### Stored data entries
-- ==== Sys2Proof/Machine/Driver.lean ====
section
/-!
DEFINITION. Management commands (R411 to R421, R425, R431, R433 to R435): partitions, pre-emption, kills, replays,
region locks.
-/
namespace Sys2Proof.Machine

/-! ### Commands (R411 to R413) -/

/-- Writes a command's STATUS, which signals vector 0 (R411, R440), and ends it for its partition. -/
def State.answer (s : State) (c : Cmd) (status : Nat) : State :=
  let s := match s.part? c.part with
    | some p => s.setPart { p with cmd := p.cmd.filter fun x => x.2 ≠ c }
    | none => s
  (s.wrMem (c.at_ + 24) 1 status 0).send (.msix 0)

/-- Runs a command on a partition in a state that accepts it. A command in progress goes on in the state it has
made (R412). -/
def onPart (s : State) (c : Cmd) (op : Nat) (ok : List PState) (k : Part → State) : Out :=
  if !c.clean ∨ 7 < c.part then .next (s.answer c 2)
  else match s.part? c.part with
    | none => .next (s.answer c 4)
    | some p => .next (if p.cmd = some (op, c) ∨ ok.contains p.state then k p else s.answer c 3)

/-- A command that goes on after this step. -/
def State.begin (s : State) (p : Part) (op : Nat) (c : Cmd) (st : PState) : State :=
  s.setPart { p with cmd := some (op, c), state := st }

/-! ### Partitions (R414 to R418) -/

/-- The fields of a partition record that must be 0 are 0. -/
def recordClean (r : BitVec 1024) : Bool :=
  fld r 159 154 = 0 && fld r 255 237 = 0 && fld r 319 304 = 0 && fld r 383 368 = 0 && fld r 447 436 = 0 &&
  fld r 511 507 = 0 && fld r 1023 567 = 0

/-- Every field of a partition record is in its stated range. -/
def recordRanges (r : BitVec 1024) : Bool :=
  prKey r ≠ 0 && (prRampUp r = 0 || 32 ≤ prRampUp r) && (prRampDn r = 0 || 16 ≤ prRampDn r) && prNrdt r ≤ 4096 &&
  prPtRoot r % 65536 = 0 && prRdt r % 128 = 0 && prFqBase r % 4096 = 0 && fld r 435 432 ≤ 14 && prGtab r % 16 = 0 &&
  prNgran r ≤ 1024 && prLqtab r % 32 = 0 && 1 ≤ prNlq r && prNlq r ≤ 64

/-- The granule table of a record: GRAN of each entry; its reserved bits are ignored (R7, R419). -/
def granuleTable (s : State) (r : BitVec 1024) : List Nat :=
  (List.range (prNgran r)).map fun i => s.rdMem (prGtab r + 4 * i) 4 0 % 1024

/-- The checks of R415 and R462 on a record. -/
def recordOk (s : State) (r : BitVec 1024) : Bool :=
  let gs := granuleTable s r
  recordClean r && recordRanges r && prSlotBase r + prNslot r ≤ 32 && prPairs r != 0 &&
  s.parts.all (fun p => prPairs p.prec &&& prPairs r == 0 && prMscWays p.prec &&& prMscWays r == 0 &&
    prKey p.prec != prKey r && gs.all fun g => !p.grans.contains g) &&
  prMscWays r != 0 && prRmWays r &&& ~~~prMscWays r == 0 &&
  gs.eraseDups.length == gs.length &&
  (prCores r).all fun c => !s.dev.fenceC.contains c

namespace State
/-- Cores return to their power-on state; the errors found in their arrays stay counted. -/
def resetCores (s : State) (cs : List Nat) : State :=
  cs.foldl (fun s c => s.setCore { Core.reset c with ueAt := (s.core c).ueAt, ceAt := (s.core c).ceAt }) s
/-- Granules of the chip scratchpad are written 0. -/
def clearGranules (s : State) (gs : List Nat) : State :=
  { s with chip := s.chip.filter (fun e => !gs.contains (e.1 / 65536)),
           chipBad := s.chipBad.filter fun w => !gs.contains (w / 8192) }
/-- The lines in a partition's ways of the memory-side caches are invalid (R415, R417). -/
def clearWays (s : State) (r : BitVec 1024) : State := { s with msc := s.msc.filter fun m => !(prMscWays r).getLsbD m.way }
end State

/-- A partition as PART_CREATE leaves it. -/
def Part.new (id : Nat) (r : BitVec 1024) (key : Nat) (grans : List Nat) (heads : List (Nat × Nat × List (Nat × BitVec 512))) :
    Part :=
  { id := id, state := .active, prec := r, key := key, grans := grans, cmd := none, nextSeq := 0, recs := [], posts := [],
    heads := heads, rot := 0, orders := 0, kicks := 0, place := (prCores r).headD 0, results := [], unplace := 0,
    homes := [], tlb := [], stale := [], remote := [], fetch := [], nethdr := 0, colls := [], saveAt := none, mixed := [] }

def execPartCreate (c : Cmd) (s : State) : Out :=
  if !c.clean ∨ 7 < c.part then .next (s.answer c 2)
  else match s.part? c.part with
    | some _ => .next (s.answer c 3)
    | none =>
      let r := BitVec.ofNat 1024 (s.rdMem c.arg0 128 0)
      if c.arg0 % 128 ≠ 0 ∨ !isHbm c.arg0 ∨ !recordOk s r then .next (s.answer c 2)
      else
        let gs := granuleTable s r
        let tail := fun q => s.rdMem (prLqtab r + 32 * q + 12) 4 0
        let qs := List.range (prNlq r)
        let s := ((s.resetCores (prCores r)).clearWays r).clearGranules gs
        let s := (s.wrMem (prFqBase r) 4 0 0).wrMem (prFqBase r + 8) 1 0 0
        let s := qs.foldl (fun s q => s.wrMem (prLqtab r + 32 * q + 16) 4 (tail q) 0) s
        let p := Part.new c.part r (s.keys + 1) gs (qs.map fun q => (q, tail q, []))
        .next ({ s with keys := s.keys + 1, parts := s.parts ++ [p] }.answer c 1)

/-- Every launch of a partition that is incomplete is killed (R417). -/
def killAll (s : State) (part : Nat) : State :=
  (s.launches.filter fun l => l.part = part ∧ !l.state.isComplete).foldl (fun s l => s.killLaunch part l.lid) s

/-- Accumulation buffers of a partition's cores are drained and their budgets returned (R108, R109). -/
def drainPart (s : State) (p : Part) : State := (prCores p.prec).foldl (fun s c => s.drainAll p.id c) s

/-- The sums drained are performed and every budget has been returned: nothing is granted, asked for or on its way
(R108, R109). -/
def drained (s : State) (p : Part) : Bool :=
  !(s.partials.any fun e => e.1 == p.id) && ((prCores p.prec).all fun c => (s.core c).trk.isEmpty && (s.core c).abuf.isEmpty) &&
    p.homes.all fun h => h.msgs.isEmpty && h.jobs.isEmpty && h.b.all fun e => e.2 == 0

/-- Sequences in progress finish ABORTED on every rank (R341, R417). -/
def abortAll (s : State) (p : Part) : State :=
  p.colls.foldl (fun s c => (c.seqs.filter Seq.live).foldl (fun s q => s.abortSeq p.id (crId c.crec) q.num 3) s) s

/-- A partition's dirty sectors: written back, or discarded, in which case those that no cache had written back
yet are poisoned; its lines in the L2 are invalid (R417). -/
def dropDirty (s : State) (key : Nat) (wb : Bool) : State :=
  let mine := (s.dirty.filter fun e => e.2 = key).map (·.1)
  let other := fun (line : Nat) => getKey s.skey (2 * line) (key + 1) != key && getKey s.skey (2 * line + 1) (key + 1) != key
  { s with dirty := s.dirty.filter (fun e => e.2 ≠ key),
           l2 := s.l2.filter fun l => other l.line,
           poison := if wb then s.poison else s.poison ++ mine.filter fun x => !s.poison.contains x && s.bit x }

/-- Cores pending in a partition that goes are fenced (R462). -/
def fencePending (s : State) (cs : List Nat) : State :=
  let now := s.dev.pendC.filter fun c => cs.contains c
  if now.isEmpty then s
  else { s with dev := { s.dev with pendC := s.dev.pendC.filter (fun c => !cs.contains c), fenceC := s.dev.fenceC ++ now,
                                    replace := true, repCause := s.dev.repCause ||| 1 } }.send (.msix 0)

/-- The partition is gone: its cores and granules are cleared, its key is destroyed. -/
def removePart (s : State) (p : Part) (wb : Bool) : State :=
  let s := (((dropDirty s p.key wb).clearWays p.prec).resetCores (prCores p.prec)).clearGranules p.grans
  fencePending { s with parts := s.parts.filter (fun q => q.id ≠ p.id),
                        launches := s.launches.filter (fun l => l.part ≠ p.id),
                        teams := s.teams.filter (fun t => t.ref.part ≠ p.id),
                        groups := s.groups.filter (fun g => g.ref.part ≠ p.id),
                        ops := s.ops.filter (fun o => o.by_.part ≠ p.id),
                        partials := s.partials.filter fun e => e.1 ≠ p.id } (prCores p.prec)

### Prompt
Once the line with "poison := if" is found, transcribe it and each line after it through the final line of the entries, exactly and only.

### Completed exercise
           poison := if wb then s.poison else s.poison ++ mine.filter fun x => !s.poison.contains x && s.bit x }

/-- Cores pending in a partition that goes are fenced (R462). -/
def fencePending (s : State) (cs : List Nat) : State :=
  let now := s.dev.pendC.filter fun c => cs.contains c
  if now.isEmpty then s
  else { s with dev := { s.dev with pendC := s.dev.pendC.filter (fun c => !cs.contains c), fenceC := s.dev.fenceC ++ now,
                                    replace := true, repCause := s.dev.repCause ||| 1 } }.send (.msix 0)

/-- The partition is gone: its cores and granules are cleared, its key is destroyed. -/
def removePart (s : State) (p : Part) (wb : Bool) : State :=
  let s := (((dropDirty s p.key wb).clearWays p.prec).resetCores (prCores p.prec)).clearGranules p.grans
  fencePending { s with parts := s.parts.filter (fun q => q.id ≠ p.id),
                        launches := s.launches.filter (fun l => l.part ≠ p.id),
                        teams := s.teams.filter (fun t => t.ref.part ≠ p.id),
                        groups := s.groups.filter (fun g => g.ref.part ≠ p.id),
                        ops := s.ops.filter (fun o => o.by_.part ≠ p.id),
                        partials := s.partials.filter fun e => e.1 ≠ p.id } (prCores p.prec)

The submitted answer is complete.